__Work order__
Would you please output only the lines from the one containing "rw [Option.eq_none_iff_forall_ne_some]" through the end of the entries below, exactly as written?

··· Given entries ···

theorem decode_and_mask (w : ProgWord) : decode (w &&& 0xFF03FFFFFFFFFFFF#64) = decode w := by
  simp only [decode, fieldsOf_and_mask, assemble_clearReserved, Fields.op_clearReserved]

theorem Machine.State.latchDecoded_and_mask (s : Machine.State) (w : ProgWord) :
    s.latchDecoded (w &&& 0xFF03FFFFFFFFFFFF#64) = s.latchDecoded w := by
  simp [Machine.State.latchDecoded, fieldsOf_and_mask]

/-- Settles O10: decoder and latches take a word as they take it with its reserved flag bits cleared. -/
theorem reservedFlagBitsAreIgnored : Obligations.ReservedFlagBitsAreIgnored := by
  intro w v h
  refine ⟨?_, fun s => ?_⟩
  · rw [← decode_and_mask w, h, decode_and_mask]
  · rw [← s.latchDecoded_and_mask w, h, s.latchDecoded_and_mask]

end Sys2Proof

/-! ### What a step executes, counts and latches, and what the host sees of it (30_encoding.md R119 to R136) -/

namespace Sys2Proof.Machine

/-! #### Every execute and every tick answers a next state (R136; 60_exceptions.md R370) -/

theorem conclude_next (s : State) (r : Except Cause State) : ∃ t, conclude s r = .next t := by
  cases r with
  | ok t => exact ⟨t, rfl⟩
  | error c => exact ⟨s.raise c, rfl⟩

theorem exec_next (i : Instr) (s : State) : ∃ t, exec i s = .next t := by
  by_cases hi : i = .halt
  · subst hi
    exact ⟨s.halt, rfl⟩
  · obtain ⟨r, he, -⟩ := exec_checked i s hi
    rw [he]
    exact conclude_next s r

theorem tick_next (abort : State → Bool) (s : State) : ∃ t, tick abort s = .next t := by
  by_cases hp : s.pstate = .running
  · by_cases hpc : s.pc.toNat < 8192
    · cases hd : decode s.fetchWord with
      | error e => exact ⟨_, tick_of_decode_error hp hpc hd⟩
      | ok i =>
        obtain ⟨u, hu⟩ := exec_next i (s.beforeExecute s.fetchWord)
        exact ⟨_, tick_of_exec hp hpc hd hu⟩
    · exact ⟨_, tick_of_off_end hp hpc⟩
  · exact ⟨s, tick_of_not_running hp⟩

/-- Settles O14: an error is a next state, taken by `conclude` or by the tick itself. -/
theorem everyStepAnswersANextState : Obligations.EveryStepAnswersANextState :=
  ⟨exec_next, fun s => tick_next _ s⟩

/-! #### The stopped block (R135) -/

/-- Settles O13, by induction on the number of ticks. -/
theorem stoppedBlockStaysStopped : Obligations.StoppedBlockStaysStopped := by
  intro s k hs
  induction k with
  | zero => rfl
  | succ k ih =>
    have hstep : Sys2Proof.core.step s = .next s := tick_of_not_running hs
    simp only [Host.Core.run, hstep, ih]

/-! #### The word that does not decode (R114) -/

theorem step_of_illegal {s : State} (hp : s.pstate = .running) (hpc : s.pc.toNat < 8192)
    (hop : 0x26 ≤ (fieldsOf s.fetchWord).op.toNat) : step s = .next (s.decodeFault s.fetchWord) :=
  tick_of_decode_error hp hpc (decode_of_illegal hop)

/-- Settles O8: the map is the bytes below 0x26, and the tick of any other word ends in the decode fault. -/
theorem decodeErrorIffOpcodeOutsideMap : Obligations.DecodeErrorIffOpcodeOutsideMap :=
  ⟨fun _ h => decode_of_illegal h, fun _ h => decode_isOk_iff.2 h,
    fun _ hp hpc hop => ⟨_, step_of_illegal hp hpc hop, rfl, rfl⟩⟩

/-! #### The ticks that execute (R130, R132) -/

/-- The tick fetches a word whose opcode byte is in the map, and so executes it. -/
def State.Executes (s : State) : Prop :=
  s.pstate = .running ∧ s.pc.toNat < 8192 ∧ (fieldsOf s.fetchWord).op.toNat < 0x26

/-- A tick executes the decoded instruction, or leaves the latches and the counter alone. -/
theorem tick_executes_or_not {abort : State → Bool} {s t : State} (h : tick abort s = .next t) :
    (s.Executes ∧ ∃ i u, exec i (s.beforeExecute s.fetchWord) = .next u ∧ t = u.countClock.sampleAbort abort s.pc) ∨
    (¬ s.Executes ∧ Part.latches.Same s t ∧ Part.clock.Same s t) := by
  rcases tick_eq_next h with ⟨hp, rfl⟩ | ⟨-, hpc, rfl⟩ | ⟨-, -, ⟨e, he⟩, rfl⟩ | ⟨hp, hpc, i, u, hd, hu, rfl⟩
  · exact .inr ⟨fun ⟨hrun, _⟩ => hp hrun, Part.Same.refl _ _, Part.Same.refl _ _⟩
  · exact .inr ⟨fun ⟨_, hin, _⟩ => hpc hin, Part.same_stop s _ _ _ (by simp), Part.same_stop s _ _ _ (by simp)⟩
  · refine .inr ⟨fun ⟨_, _, hop⟩ => ?_, ⟨rfl, rfl, rfl, rfl, rfl⟩, rfl⟩
    obtain ⟨i, hi⟩ := decode_isOk_iff.2 hop
    rw [hi] at he
    cases he
  · exact .inl ⟨⟨hp, hpc, decode_isOk_iff.1 ⟨i, hd⟩⟩, i, u, hu, rfl⟩

/-- No execute writes the latches: the decoder alone does (R120). -/
theorem exec_same_latches {i : Instr} {s t : State} (h : exec i s = .next t) : Part.latches.Same s t :=
  exec_same_of_not_mayWrite h (by simp) fun hw => by simpa using mayWrite_control hw rfl rfl

/-- No execute writes the counter: the tick alone counts (R132). -/
theorem exec_same_clock {i : Instr} {s t : State} (h : exec i s = .next t) : Part.clock.Same s t :=
  exec_same_of_not_mayWrite h (by simp) fun hw => by simpa using mayWrite_control hw rfl rfl

/-- An execute leaves the counter as the tick began it: fetch and latches do not count. -/
theorem clock_of_exec_beforeExecute {i : Instr} {s u : State} {w : ProgWord} (h : exec i (s.beforeExecute w) = .next u) :
    u.clock = s.clock := by
  have hexec : Part.clock.Same (s.beforeExecute w) u := exec_same_clock h
  exact hexec

/-- Settles O15: the tick that executes counts once, and neither the execute nor the abort writes the counter. -/
theorem clockCountsExecutedInstructions : Obligations.ClockCountsExecutedInstructions := by
  intro s t h
  rcases tick_executes_or_not h with ⟨hx, i, u, hu, rfl⟩ | ⟨hx, -, hclock⟩
  · calc (u.countClock.sampleAbort State.hostAbort s.pc).clock
        = u.clock + 1 := Part.same_sampleAbort (p := .clock) u.countClock _ s.pc (by simp)
      _ = s.clock + 1 := by rw [clock_of_exec_beforeExecute hu]
      _ = _ := (if_pos hx).symm
  · calc t.clock = s.clock := hclock
      _ = _ := (if_neg hx).symm

/-- Settles O16: what the decoder latched before the execute is still there after the abort. -/
theorem decoderWritesItsLatchesOnly : Obligations.DecoderWritesItsLatchesOnly := by
  intro s t h w f
  rcases tick_executes_or_not h with ⟨hx, i, u, hu, rfl⟩ | ⟨hx, hlatches, -⟩
  · have hhook : Part.latches.Same u.countClock (u.countClock.sampleAbort State.hostAbort s.pc) :=
      Part.same_sampleAbort u.countClock _ s.pc (by simp)
    exact ⟨fun _ => (exec_same_latches hu).trans hhook, fun hn => absurd hx hn⟩
  · exact ⟨fun hx' => absurd hx' hx, fun _ => hlatches⟩

/-- Settles O12: the executing tick, with the fetch, the latches, the counter and the abort written out. -/
theorem stepRunsTheDecodedInstruction : Obligations.StepRunsTheDecodedInstruction := by
  intro s t i hp hpc w f hd hu
  have hexec : exec i (s.beforeExecute s.fetchWord) = .next t := hu
  exact tick_of_exec hp hpc hd hexec

/-! #### The debug hook and the host abort (R133; 60_exceptions.md R382, R383) -/

/-- The hook runs in exactly the ticks that execute. -/
theorem State.debugView_isSome_iff {s : State} : s.debugView.isSome = true ↔ s.Executes := by
  rw [Option.isSome_iff_exists]
  constructor
  · rintro ⟨v, hv⟩
    obtain ⟨hf, i, u, hd, -⟩ := State.debugView_eq_some.1 hv
    obtain ⟨hp, hpc⟩ : s.pstate = .running ∧ s.pc.toNat < 8192 := by simpa [State.fetches] using hf
    exact ⟨hp, hpc, decode_isOk_iff.1 ⟨i, hd⟩⟩
  · rintro ⟨hp, hpc, hop⟩
    obtain ⟨i, hd⟩ := decode_isOk_iff.2 hop
    obtain ⟨u, hu⟩ := exec_next i (s.beforeExecute s.fetchWord)
    exact ⟨_, State.debugView_eq_some.2 ⟨by simp [State.fetches, hp, hpc], i, u, hd, hu, rfl⟩⟩

/-- An execute that leaves the block running has recorded nothing. -/
theorem exec_same_stopReport_of_running {i : Instr} {s u : State} (h : exec i s = .next u) (hu : u.pstate = .running) :
    Part.stopReport.Same s u := by
  rcases exec_eq_next h with hc | ⟨c, rfl⟩
  · refine hc.same_stopReport ?_
    rintro rfl
    obtain rfl : u = s.halt := hc
    simp at hu
  · simp at hu

/-- Before a CONTINUE is sampled, the counted state is the one the hook saw. -/
theorem State.countClock_eq_atHook {s u : State} (h : Part.stopReport.Same s u) : u.countClock = u.atHook s := by
  obtain ⟨hp, hc, hx⟩ := h
  rw [State.atHook, ← hp, ← hc, ← hx]
  rfl

section SampleAbort
variable {s : State} {abort : State → Bool} (x : Word)

theorem State.sampleAbort_of_abort (hp : s.pstate = .running) (ha : abort s = true) :
    s.sampleAbort abort x = s.stop .errored .hostAbort x := if_pos ⟨hp, ha⟩

theorem State.sampleAbort_of_not_abort (ha : abort s = false) : s.sampleAbort abort x = s :=
  if_neg fun h => by simp [ha] at h

theorem State.sampleAbort_of_not_running (hp : s.pstate ≠ .running) : s.sampleAbort abort x = s :=
  if_neg fun h => hp h.1

end SampleAbort

/-! #### The exit event (R384) -/

theorem exitEvent_eq_none_iff {s t : State} : exitEvent s t = none ↔ s.pstate ≠ .running ∨ t.pstate = .running := by
  rw [Option.eq_none_iff_forall_ne_some]
  constructor
  · intro h
    by_contra hn
    obtain ⟨hs, ht⟩ : s.pstate = .running ∧ t.pstate ≠ .running := by simpa using hn
    exact h _ (exitEvent_eq_some.2 ⟨hs, ht, rfl⟩)
  · intro h e he
    obtain ⟨hs, ht, -⟩ := exitEvent_eq_some.1 he
    exact h.elim (fun hn => hn hs) ht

···

__Result of the task__
  rw [Option.eq_none_iff_forall_ne_some]
  constructor
  · intro h
    by_contra hn
    obtain ⟨hs, ht⟩ : s.pstate = .running ∧ t.pstate ≠ .running := by simpa using hn
    exact h _ (exitEvent_eq_some.2 ⟨hs, ht, rfl⟩)
  · intro h e he
    obtain ⟨hs, ht, -⟩ := exitEvent_eq_some.1 he
    exact h.elim (fun hn => hn hs) ht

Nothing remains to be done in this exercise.